Top of Input

/-- Reads a remote address; kind 0b11 and reserved bits that are not zero are illegal. -/
def remoteOf (a : Word) : Remote :=
  match getBits a 62 2 with
  | 0 => if getBits a 37 19 = 0 ∧ getBits a 0 9 = 0 then .stack (getBits a 56 6) (getBits a 9 28) else .bad
  | 1 => if getBits a 16 35 = 0 ∧ getBits a 51 5 < 24
      then .cluster (24 * getBits a 56 6 + getBits a 51 5) (getBits a 0 16) else .bad
  | 2 => if getBits a 48 14 = 0 then .window (getBits a 32 16) (getBits a 0 32) else .bad
  | _ => .bad

/-- R301: what queue pair `k` of cluster `q` may name. DESIGN CHOICE (log 126): a row of a stack past the last one, 140,624,999, is
no illegal operand; the request is sent, and the stack refuses it. -/
def remoteLegal (q k n : Nat) (r : Remote) : Bool :=
  match r with
  | .stack m _ => decide (8 ≤ k) || m == q / 24
  | .cluster _ row => decide (8 ≤ k) && decide (row + n ≤ 49152)
  | .window _ _ => decide (8 ≤ k)
  | .bad => false

/-! ### Queue pairs -/

def State.queue (s : State) (q k : Nat) : Queue := Map.get Queue.reset (s.cluster q).queues k
def State.modQueue (s : State) (q k : Nat) (f : Queue → Queue) : State :=
  s.modCluster q (fun c => { c with queues := Map.set Queue.reset c.queues k (f (Map.get Queue.reset c.queues k)) })

/-- The core that the fold image assigns a queue pair to. -/
def State.queueOwner (s : State) (q k : Nat) : Option Nat :=
  match s.foldOf q with
  | some f => match (s.fold f).image with
    | some im => (im.queues.find? (fun e => e.1 == q && e.2.1 == k)).map (fun e => e.2.2)
    | none => none
  | none => none

def Queue.inRoom (x : Queue) : Nat := 64 - (x.inb.length + x.owed)
def Queue.outRoom (x : Queue) : Nat := 64 - x.outb

/-- The count of a Q.PUT: sB[22:16], 1 to 64 (R102, R103). -/
def putCount (b : Word) : Nat := getBits b 16 7

/-! ### Hedges (R283 to R285) -/

def hedgeField (v : Word) (w lo width : Nat) : Nat := getBits v (15 * w + lo) width

/-- A hedge window of fold `g` admits fold `f` into the `n` rows from `row` on in cluster `q`: they all lie in the
partition of the window's index. -/
def State.windowAdmits (s : State) (f g q row n : Nat) : Bool :=
  let v := s.reg .timFoldHedge 0 g
  (List.range 4).any (fun w =>
    hedgeField v w 14 1 == 1 && hedgeField v w 6 8 == f &&
    (List.range n).all (fun i => s.partCovers q (hedgeField v w 0 6) (row + i)))

/-- R284: what the source router checks. A position that belongs to no fold has no window. -/
def State.hedgeAdmits (s : State) (f q row n : Nat) : Bool :=
  match s.foldOf q with
  | some g => g == f || s.windowAdmits f g q row n
  | none => false

/-- What the target checks of a row from a core of fold `f`: it lies in the target fold's partitions (R151). -/
def State.targetReaches (s : State) (f q row n : Nat) : Bool :=
  match s.foldOf q with
  | some g => if g = f then s.reachesAll f q row n else s.windowAdmits f g q row n
  | none => false

/-! ### The router port (Table 04-2)

Rows that a program moves through the port are presented to their banks, where elastic traffic waits for a bank cycle that
no agent before it uses, without limit and without report (R144, R145). -/

/-- The next bank edge of a cluster at or after tick `x`. -/
def State.portEdge (s : State) (q x : Nat) : Nat := s.bankEdge ((s.foldOf q).getD 0) x

/-- An operation of `n` rows at the port. -/
def State.openPort (s : State) (q id : Nat) (w : PortWork) (n : Nat) : State :=
  s.modCluster q (fun c => { c with port := Map.put c.port id ⟨w, n, n, []⟩ })

/-- One row of an operation is presented: a write of `data`, by its writer, or a read. -/
def State.presentPort (s : State) (q id i row f core : Nat) (data : Option (Nat × Row)) : State :=
  s.present q ⟨.routerElastic, row, s.portEdge q s.now, .port id i data, f, core, false⟩

/-- Reads a row for the calibration of the cluster's own arrays: none where the access is refused or uncorrectable. -/
def State.portRead (s : State) (q a f core : Nat) : Option Row × State :=
  if s.rowRefused q a then (none, s.gatedAccess q a 48 (some f) core) else s.readRow q a (some f) core

def State.portReads (s : State) (q a f core : Nat) : Nat → List (Option Row) × State
  | 0 => ([], s)
  | n + 1 =>
    let (r, s) := s.portRead q a f core
    let (l, s) := s.portReads q (a + 1) f core n
    (r :: l, s)

/-- What the target finds of a row or request: admitted, outside the fold's partitions, or admitted by no window. -/
inductive Arrived where
  | admitted
  | overrun
  | hedge (target : Nat)
deriving DecidableEq, Repr

def State.judgeArrival (s : State) (f q row n : Nat) : Arrived :=
  match s.foldOf q with
  | none => .hedge 0
  | some g =>
    if s.targetReaches f q row n then .admitted
    else if g = f then .overrun else .hedge g

/-- R151, R284: a refused access is reported. -/
def State.reportArrival (s : State) (q row kind src f : Nat) (a : Arrived) : State :=
  match a with
  | .hedge g => (s.bump Fld.cluFabRefusedHedgeRefusedCount q 0).report (srcAgent q (s.foldOf q)) 0x5009 f g
  | _ => s.overrun q row kind src

/-- R151, R284: a refused access is reported, and the items that its sender serves fail. -/
def State.refuseTarget (s : State) (q row kind src f core : Nat) (a : Arrived) : State :=
  (s.reportArrival q row kind src f a).failItems f core 0x10

/-! ### The mesh -/

/-- The virtual channel of a packet (R280). A data row of an engine call that a stack returns is a read return. -/
def PacketKind.vc : PacketKind → Nat
  | .slot | .queueWrite | .queueRead | .linkRow | .linkRead | .hubRead _ => 0
  | .back | .ack | .refusal _ | .dropped | .linkBack | .linkAck | .linkRefusal _ | .windowRefusal _ | .result _ => 1
  | .operand addr => if getBits addr 62 2 = 0 then 1 else 0
  | .relay v => v % 2

/-- Puts a packet on the mesh at its source tile. -/
def State.inject (s : State) (p : Packet) : State :=
  { s with packets := Map.put s.packets s.nextTag p, nextTag := s.nextTag + 1 }

/-- An elastic packet of request `tag` of a core's queue pair, from tile to tile, that enters at tick `x`. R266: queue pair
`k` uses plane k mod 2. -/
def meshPacket (kind : PacketKind) (core k f src dst tag x : Nat) : Packet :=
  { kind := kind, plane := k % 2, timed := false, from_ := src, start := 0, srcCore := core, srcK := k, fold := f,
    route := none, dst := dst, tile := src, inPort := 4, hops := 0, entered := x, launch := none, first := 0, index := 0,
    count := 1, tag := tag, row := none, held := false, via := [], out := none, atPort := false, detour := false }

/-- The rows of a packet's train, one packet each (R263). -/
def State.injectRows (s : State) (p : Packet) (i n : Nat) : List (Option Row) → State
  | [] => s
  | r :: l => (s.inject { p with index := i, count := n, row := r }).injectRows p (i + 1) n l

/-- A target answers a request on VC1, with a packet for each row or one alone. -/
def State.respondRows (s : State) (src core k f tag x : Nat) (rows : List (Option Row)) : State :=
  s.injectRows (meshPacket .back core k f src (tileOf (clusterOf core)) tag x) 0 rows.length rows
def State.respond (s : State) (kind : PacketKind) (src core k f tag x : Nat) : State :=
  s.inject (meshPacket kind core k f src (tileOf (clusterOf core)) tag x)

/-! ### Requests -/

/-- What a request over a link says in its header (Table 13-4). -/
def windowHeader (write : Bool) (n id gen off core tag launch block : Nat) : RowHeader :=
  { kind := if write then 1 else 2, rows := n, index := 0, cause := 0, window := id, gen := gen, offset := off,
    src := core, tag := tag, launch := launch, block := block, dst := 0 }

/-- R24: the hub by which a request leaves for another module: that of the link which its port uses next. None where it stays
on the module, or no port carries it. DESIGN CHOICE among the links of the port (log 109). -/
def State.exitLea (s : State) (c : Nat) : Option Nat :=
  if c = s.ownCoord then none
  else (s.portToward c).bind (fun p => (nextInTurn (s.portLinks p) (s.port p).nextLink).map linkLea)

def State.windowOwner (s : State) (id : Nat) : Nat := ((Map.find s.remotes id).map RemoteWin.owner).getD 0

/-- A request for a window goes out on its port. -/
def State.sendWindow (s : State) (f : Nat) (r : QReq) : State :=
  match remoteOf r.addr with
  | .window id off => s.sendPacket (s.windowOwner id) 0
      (windowHeader r.write r.n id r.gen off r.core r.tag r.launch (s.fld Fld.lnkFoldBlockTag 0 f)) r.data
  | _ => s

/-- A request on the mesh: a packet for each row of a write, one for a read. -/
def State.sendRequest (s : State) (f q k : Nat) (r : QReq) (dst first x : Nat) : State :=
  let p := { meshPacket (if r.write then .queueWrite else .queueRead) r.core k f (tileOf q) dst r.tag x with first := first }
  if r.write then s.injectRows p 0 r.n (r.data.map some) else s.inject { p with count := r.n }

/-- A request leaves its queue pair. One for the cluster's own stack does so when the controller takes it (R303). -/
def State.sendOut (s : State) (q k : Nat) (r : QReq) (x : Nat) : State :=
  let f := (s.foldOf q).getD 0
  match remoteOf r.addr with
  | .stack m _ => s.sendRequest f q k r (hubTile m) 0 x
  | .cluster d row => s.sendRequest f q k r (tileOf d) row x
  | .window id _ => (match s.exitLea (s.windowOwner id) with
      | some n => s.sendRequest f q k r (hubTile n) 0 x
      | none => s.sendWindow f r)
  | .bad => s

/-- What a write goes to. -/
def targetOf (a : Word) : Nat × Nat :=
  match remoteOf a with
  | .stack m _ => (0, m)
  | .cluster d _ => (1, d)
  | .window id _ => (2, id)
  | .bad => (3, 0)

/-- R304: writes of one queue pair are applied in request order, so a write waits while an earlier one to another target is not
acknowledged. Reads wait for nothing. DEDUCED (log 110). -/
def Queue.mayGo (x : Queue) (r : QReq) : Bool :=
  !r.write || (x.flight ++ x.reqs).all (fun e => !e.write || decide (r.tag ≤ e.tag) || targetOf e.addr == targetOf r.addr)

/-- Whether a request is for the cluster's own stack, whose controller fetches it. -/
def ownStack (q : Nat) (r : QReq) : Bool :=
  match remoteOf r.addr with
  | .stack m _ => m == q / 24
  | _ => false

/-- The requests that may leave a queue pair do so. -/
def State.sendWaiting (s : State) (q k x : Nat) : Nat → State
  | 0 => s
  | n + 1 =>
    match takeFirst (fun r => !ownStack q r && (s.queue q k).mayGo r) (s.queue q k).reqs with
    | none => s
    | some (r, rest) =>
      ((s.modQueue q k (fun z => { z with reqs := rest, flight := z.flight ++ [r] })).sendOut q k r x).sendWaiting q k x n
def State.sendAll (s : State) (q k x : Nat) : State := s.sendWaiting q k x (s.queue q k).reqs.length

/-- R104: a request enters its queue pair at tick `x`. -/
def State.enterRequest (s : State) (core k : Nat) (write : Bool) (addr : Word) (n : Nat) (data : List Row) (tag x : Nat) :
    State :=
  let q := clusterOf core
  let gen := match remoteOf addr with
    | .window id _ => ((Map.find s.remotes id).map RemoteWin.gen).getD 0
    | _ => 0
  let r : QReq := ⟨tag, write, addr, n, data, core, 0, s.beat % 2 ^ 32, gen, 0⟩
  (s.modQueue q k (fun z => { z with reqs := z.reqs ++ [r] })).sendAll q k x

/-- A number of its own for a request. -/
def State.drawTag (s : State) : State := { s with nextTag := s.nextTag + 1 }

/-! ### Q.PUT -/

/-- The checks that both Q.PUT share: the queue's owner, the operands, the hedge. DESIGN CHOICE (log 126): where several fail, the
cause of the first is recorded; the manual gives no order. -/
def putCheck (s : State) (o : CoreOp) (k f : Nat) (a b : Word) : Option Nat :=
  let n := putCount b
  let r := remoteOf a
  if s.queueOwner o.q k ≠ some o.core then some causeQueueOwner
  else if n = 0 ∨ 64 < n ∨ ¬ remoteLegal o.q k n r then some causeIllegal
  else match r with
    | .cluster d row => if s.hedgeAdmits f d row n then none else some causeHedge
    | .window id _ => if (Map.find s.remotes id).isSome then none else some causeHedge
    | _ => none

/-- R104, R85: a gated-off Q.PUT waits for room where an active one would. -/
def putIdle (o : CoreOp) (k : Nat) (room : Queue → Nat) (f : Files) (s : State) : Done :=
  if (putCheck s o k ((s.foldOf o.q).getD 0) (f.s o.a) (f.s o.b)).isSome ∨ putCount (f.s o.b) ≤ room (s.queue o.q k) then .ok s
  else .stall s

def putOp (o : CoreOp) (fn : Nat) (run idle : Files → State → Done) : Op :=
  { cls := 0x06, fn := fn, inA := false, inB := true, dst := none, srcs := [sCode o.a, sCode o.b],
    legal := decide (o.a < 32) && decide (o.b < 32), whole := true, room := true, run := run, idle := idle }

def qPutRdOp (o : CoreOp) (k : Nat) : Op :=
  putOp o 0 (fun f s =>
    let fold := (s.foldOf o.q).getD 0
    match putCheck s o k fold (f.s o.a) (f.s o.b) with
    | some cause => .fault cause s
    | none =>
      let n := putCount (f.s o.b)
      if (s.queue o.q k).inRoom < n then .stall s
      else .ok ((s.drawTag.modQueue o.q k (fun x => { x with owed := x.owed + n })).enterRequest o.core k false (f.s o.a) n []
        s.nextTag s.now))
    (putIdle o k Queue.inRoom)

def qPutWrOp (o : CoreOp) (k : Nat) : Op :=
  putOp o 1 (fun f s =>
    let fold := (s.foldOf o.q).getD 0
    match putCheck s o k fold (f.s o.a) (f.s o.b) with
    | some cause => .fault cause s
    | none =>
      let n := putCount (f.s o.b)
      let row := getBits (f.s o.b) 0 16
      if 49152 < row + n then .fault causeIllegal s
      else if ¬ s.reachesAll fold o.q row n then .fault causePartition s
      else if (s.queue o.q k).outRoom < n then .stall s
      else
        let s' := (s.drawTag.modQueue o.q k (fun x => { x with outb := x.outb + n })).openPort o.q s.nextTag (.put o.core k (f.s o.a)) n
        .ok ((List.range n).foldl (fun s' i => s'.presentPort o.q s.nextTag i (row + i) fold o.core none) s'))
    (putIdle o k Queue.outRoom)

Bottom of Input

→ Exercise instructions
Scan the entries above for the word "sendAll", then copy every line in which it occurs.

→ Solution below
def State.sendAll (s : State) (q k x : Nat) : State := s.sendWaiting q k x (s.queue q k).reqs.length
  (s.modQueue q k (fun z => { z with reqs := z.reqs ++ [r] })).sendAll q k x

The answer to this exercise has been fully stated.